* DATA SUPPLIED
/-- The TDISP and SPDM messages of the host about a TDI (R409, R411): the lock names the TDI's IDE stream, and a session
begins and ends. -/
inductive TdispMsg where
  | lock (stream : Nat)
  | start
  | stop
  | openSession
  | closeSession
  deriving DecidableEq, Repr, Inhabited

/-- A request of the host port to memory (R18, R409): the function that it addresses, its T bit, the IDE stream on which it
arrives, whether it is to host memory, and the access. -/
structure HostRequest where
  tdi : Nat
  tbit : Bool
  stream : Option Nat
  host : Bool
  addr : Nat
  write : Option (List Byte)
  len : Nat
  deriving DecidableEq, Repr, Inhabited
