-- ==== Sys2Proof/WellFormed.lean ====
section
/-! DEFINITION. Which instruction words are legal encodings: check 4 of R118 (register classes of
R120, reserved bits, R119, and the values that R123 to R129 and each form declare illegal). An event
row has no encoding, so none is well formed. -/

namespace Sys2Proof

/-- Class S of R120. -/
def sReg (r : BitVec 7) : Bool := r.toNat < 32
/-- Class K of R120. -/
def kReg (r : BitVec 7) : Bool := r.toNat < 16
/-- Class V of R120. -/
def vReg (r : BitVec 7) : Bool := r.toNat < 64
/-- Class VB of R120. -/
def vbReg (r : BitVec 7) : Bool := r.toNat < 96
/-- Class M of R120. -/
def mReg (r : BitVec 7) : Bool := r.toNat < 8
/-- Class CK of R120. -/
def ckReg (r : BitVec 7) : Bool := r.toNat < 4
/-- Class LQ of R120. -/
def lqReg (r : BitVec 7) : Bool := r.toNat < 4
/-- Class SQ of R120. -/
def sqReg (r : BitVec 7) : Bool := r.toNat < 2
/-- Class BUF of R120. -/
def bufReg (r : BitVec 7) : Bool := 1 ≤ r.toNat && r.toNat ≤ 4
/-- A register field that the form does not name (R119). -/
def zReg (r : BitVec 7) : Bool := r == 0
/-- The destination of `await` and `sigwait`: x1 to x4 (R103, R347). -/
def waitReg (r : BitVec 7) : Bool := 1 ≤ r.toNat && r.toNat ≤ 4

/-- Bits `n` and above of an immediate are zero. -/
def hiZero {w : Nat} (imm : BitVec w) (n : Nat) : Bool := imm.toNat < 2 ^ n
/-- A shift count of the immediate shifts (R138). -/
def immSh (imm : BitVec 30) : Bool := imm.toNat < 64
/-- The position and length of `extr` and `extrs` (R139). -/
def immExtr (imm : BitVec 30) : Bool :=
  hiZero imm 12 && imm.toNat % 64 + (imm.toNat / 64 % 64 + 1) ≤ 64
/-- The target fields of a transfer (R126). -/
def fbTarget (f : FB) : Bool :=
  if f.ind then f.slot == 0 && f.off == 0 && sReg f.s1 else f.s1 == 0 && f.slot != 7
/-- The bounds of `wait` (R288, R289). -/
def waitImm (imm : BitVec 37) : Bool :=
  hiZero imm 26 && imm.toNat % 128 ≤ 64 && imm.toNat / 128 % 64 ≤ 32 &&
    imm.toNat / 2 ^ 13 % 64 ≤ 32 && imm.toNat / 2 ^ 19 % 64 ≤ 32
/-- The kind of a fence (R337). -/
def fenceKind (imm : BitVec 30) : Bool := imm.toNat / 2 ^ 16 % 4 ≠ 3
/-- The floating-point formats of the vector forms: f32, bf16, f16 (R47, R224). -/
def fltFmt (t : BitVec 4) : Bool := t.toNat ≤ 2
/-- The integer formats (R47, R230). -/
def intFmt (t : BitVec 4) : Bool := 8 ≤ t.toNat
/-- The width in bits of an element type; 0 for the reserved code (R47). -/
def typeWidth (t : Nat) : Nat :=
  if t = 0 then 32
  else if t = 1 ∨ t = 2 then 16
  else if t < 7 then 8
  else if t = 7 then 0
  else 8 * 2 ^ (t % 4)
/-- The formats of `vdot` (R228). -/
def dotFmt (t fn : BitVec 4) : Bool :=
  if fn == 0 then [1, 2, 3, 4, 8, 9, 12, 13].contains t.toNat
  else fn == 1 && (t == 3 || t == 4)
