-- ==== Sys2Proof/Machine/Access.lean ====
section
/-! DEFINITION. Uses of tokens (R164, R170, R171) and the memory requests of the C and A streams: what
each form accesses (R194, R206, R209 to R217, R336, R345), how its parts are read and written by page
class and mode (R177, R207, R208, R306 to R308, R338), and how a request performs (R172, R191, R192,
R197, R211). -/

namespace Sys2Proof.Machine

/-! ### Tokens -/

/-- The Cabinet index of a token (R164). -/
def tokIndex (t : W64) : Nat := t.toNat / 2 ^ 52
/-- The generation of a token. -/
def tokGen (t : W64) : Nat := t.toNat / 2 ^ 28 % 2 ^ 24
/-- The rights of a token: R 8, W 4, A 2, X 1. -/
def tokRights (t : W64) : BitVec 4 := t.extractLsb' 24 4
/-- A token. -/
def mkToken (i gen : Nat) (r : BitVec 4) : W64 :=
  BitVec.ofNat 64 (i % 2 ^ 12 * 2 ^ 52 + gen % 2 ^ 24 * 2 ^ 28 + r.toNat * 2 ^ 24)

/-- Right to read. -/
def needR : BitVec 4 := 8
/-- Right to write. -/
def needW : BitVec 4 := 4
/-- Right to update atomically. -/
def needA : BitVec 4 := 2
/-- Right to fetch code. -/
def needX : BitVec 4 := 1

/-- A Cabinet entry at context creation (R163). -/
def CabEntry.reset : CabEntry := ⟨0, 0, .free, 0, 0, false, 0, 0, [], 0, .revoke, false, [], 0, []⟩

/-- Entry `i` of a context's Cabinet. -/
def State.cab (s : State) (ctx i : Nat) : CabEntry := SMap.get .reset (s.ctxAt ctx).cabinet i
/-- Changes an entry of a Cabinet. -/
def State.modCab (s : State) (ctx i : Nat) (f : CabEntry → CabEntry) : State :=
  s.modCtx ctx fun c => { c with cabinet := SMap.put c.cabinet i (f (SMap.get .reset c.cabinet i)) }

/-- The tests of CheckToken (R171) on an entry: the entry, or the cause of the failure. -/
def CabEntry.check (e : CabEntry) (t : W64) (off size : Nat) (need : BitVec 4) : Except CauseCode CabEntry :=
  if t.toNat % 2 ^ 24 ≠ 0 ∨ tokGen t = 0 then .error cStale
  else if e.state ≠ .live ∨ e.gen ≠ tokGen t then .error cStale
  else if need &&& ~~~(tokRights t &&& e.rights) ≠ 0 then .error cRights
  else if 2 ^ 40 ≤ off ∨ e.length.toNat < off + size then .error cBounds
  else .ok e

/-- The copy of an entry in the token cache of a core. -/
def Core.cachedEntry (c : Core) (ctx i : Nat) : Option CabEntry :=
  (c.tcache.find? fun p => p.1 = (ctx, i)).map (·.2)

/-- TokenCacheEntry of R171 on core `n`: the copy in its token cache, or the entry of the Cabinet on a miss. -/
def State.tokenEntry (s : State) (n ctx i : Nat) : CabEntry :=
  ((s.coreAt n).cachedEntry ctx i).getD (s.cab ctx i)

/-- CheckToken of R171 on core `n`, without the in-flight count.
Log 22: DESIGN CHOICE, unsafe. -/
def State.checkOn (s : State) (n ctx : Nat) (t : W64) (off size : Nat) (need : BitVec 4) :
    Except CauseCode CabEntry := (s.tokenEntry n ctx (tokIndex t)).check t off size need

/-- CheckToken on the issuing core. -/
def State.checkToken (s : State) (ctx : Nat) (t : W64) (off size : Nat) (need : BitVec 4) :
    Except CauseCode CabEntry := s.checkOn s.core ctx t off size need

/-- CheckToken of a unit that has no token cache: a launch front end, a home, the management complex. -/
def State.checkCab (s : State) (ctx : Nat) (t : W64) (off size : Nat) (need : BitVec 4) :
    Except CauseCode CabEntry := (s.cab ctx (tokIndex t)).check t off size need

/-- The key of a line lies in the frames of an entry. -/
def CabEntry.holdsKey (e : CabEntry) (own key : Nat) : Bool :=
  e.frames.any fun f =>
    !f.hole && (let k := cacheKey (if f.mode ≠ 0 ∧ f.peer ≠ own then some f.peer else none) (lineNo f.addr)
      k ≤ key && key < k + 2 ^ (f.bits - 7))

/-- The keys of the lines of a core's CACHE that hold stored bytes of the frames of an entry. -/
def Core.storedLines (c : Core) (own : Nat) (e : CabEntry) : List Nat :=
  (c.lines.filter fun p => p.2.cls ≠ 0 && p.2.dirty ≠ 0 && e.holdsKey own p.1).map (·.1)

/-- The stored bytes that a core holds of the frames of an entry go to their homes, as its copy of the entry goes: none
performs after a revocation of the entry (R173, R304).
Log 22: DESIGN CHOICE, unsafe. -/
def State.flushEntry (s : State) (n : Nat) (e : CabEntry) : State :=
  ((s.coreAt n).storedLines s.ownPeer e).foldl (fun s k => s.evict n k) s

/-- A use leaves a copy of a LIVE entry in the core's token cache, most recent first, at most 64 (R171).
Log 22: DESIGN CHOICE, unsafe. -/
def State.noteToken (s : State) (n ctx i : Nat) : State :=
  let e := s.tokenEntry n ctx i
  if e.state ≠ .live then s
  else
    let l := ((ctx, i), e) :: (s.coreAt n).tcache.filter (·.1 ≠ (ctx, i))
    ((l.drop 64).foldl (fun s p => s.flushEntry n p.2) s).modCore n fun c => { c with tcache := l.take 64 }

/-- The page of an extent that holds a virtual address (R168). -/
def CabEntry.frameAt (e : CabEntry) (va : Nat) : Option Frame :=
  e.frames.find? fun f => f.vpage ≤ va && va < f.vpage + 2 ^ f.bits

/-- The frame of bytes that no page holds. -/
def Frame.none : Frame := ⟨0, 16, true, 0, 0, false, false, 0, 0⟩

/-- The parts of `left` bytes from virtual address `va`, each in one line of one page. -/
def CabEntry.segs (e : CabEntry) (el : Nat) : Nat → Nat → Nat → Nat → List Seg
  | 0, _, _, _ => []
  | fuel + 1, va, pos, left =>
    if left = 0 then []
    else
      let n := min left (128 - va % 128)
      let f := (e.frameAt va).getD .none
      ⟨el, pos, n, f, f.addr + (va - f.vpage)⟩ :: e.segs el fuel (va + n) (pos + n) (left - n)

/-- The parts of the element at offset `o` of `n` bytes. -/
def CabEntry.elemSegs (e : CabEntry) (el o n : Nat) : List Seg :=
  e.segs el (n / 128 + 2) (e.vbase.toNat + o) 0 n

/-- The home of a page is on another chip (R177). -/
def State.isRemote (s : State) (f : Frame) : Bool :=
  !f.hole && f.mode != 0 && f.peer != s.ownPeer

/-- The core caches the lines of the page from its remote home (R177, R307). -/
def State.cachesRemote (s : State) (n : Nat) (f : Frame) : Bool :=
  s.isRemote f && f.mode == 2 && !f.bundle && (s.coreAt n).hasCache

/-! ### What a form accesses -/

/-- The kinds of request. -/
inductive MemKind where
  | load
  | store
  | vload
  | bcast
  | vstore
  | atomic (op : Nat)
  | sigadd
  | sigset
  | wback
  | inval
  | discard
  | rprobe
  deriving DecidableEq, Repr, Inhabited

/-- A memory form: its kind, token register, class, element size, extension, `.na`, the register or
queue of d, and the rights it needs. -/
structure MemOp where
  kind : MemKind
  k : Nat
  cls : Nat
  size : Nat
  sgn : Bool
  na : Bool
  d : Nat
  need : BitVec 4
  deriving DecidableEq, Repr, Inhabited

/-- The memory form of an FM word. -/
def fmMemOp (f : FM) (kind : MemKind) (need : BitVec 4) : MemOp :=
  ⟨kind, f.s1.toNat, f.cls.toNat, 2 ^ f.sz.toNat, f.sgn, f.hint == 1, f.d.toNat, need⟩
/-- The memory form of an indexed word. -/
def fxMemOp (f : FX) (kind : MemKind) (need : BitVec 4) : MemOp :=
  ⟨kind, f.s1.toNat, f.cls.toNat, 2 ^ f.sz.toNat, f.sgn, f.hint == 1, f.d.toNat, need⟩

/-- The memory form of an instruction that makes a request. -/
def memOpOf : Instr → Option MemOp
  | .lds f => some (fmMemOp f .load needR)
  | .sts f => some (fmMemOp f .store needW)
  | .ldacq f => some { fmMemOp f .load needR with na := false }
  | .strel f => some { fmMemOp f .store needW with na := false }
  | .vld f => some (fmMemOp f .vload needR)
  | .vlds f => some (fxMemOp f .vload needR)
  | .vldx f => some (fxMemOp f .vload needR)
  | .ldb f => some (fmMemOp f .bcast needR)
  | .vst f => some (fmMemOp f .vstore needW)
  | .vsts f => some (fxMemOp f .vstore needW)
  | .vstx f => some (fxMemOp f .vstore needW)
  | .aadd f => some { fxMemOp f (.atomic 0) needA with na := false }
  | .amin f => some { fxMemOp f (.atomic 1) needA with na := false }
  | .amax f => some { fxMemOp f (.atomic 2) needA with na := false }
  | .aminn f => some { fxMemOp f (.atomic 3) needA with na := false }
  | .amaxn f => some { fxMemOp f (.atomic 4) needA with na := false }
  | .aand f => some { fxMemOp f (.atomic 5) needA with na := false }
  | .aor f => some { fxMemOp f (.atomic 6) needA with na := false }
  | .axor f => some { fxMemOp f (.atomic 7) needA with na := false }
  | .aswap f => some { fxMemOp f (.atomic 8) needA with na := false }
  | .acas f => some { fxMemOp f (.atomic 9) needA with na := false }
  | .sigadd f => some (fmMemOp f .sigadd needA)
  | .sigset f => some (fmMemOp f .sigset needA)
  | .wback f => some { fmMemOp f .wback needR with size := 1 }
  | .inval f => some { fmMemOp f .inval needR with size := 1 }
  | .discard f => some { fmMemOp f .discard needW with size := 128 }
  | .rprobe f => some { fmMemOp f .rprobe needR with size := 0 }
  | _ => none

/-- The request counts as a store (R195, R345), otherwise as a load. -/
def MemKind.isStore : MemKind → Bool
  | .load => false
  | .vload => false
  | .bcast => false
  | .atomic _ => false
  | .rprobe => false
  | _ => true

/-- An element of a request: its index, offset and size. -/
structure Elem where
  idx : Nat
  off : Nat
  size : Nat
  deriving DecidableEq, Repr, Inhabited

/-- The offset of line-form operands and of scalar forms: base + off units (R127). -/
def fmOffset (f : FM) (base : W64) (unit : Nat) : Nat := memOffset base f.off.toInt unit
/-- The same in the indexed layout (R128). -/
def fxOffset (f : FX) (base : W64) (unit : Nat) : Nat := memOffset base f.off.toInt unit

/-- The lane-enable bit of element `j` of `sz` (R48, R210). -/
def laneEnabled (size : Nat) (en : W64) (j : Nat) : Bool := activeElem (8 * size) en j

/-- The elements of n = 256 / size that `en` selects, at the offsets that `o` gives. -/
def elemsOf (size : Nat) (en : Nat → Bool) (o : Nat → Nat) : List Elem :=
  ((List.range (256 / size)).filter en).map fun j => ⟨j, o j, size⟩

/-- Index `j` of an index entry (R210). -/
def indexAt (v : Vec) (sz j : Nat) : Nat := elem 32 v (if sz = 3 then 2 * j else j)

* EXERCISE
Keeping every character as it is, restate the lines above that run from the line with "def lqReg (r" through the line with "imm.toNat < 2 ^ n", both included, and nothing else.

* ANSWER SECTION
def lqReg (r : BitVec 7) : Bool := r.toNat < 4
/-- Class SQ of R120. -/
def sqReg (r : BitVec 7) : Bool := r.toNat < 2
/-- Class BUF of R120. -/
def bufReg (r : BitVec 7) : Bool := 1 ≤ r.toNat && r.toNat ≤ 4
/-- A register field that the form does not name (R119). -/
def zReg (r : BitVec 7) : Bool := r == 0
/-- The destination of `await` and `sigwait`: x1 to x4 (R103, R347). -/
def waitReg (r : BitVec 7) : Bool := 1 ≤ r.toNat && r.toNat ≤ 4

/-- Bits `n` and above of an immediate are zero. -/
def hiZero {w : Nat} (imm : BitVec w) (n : Nat) : Bool := imm.toNat < 2 ^ n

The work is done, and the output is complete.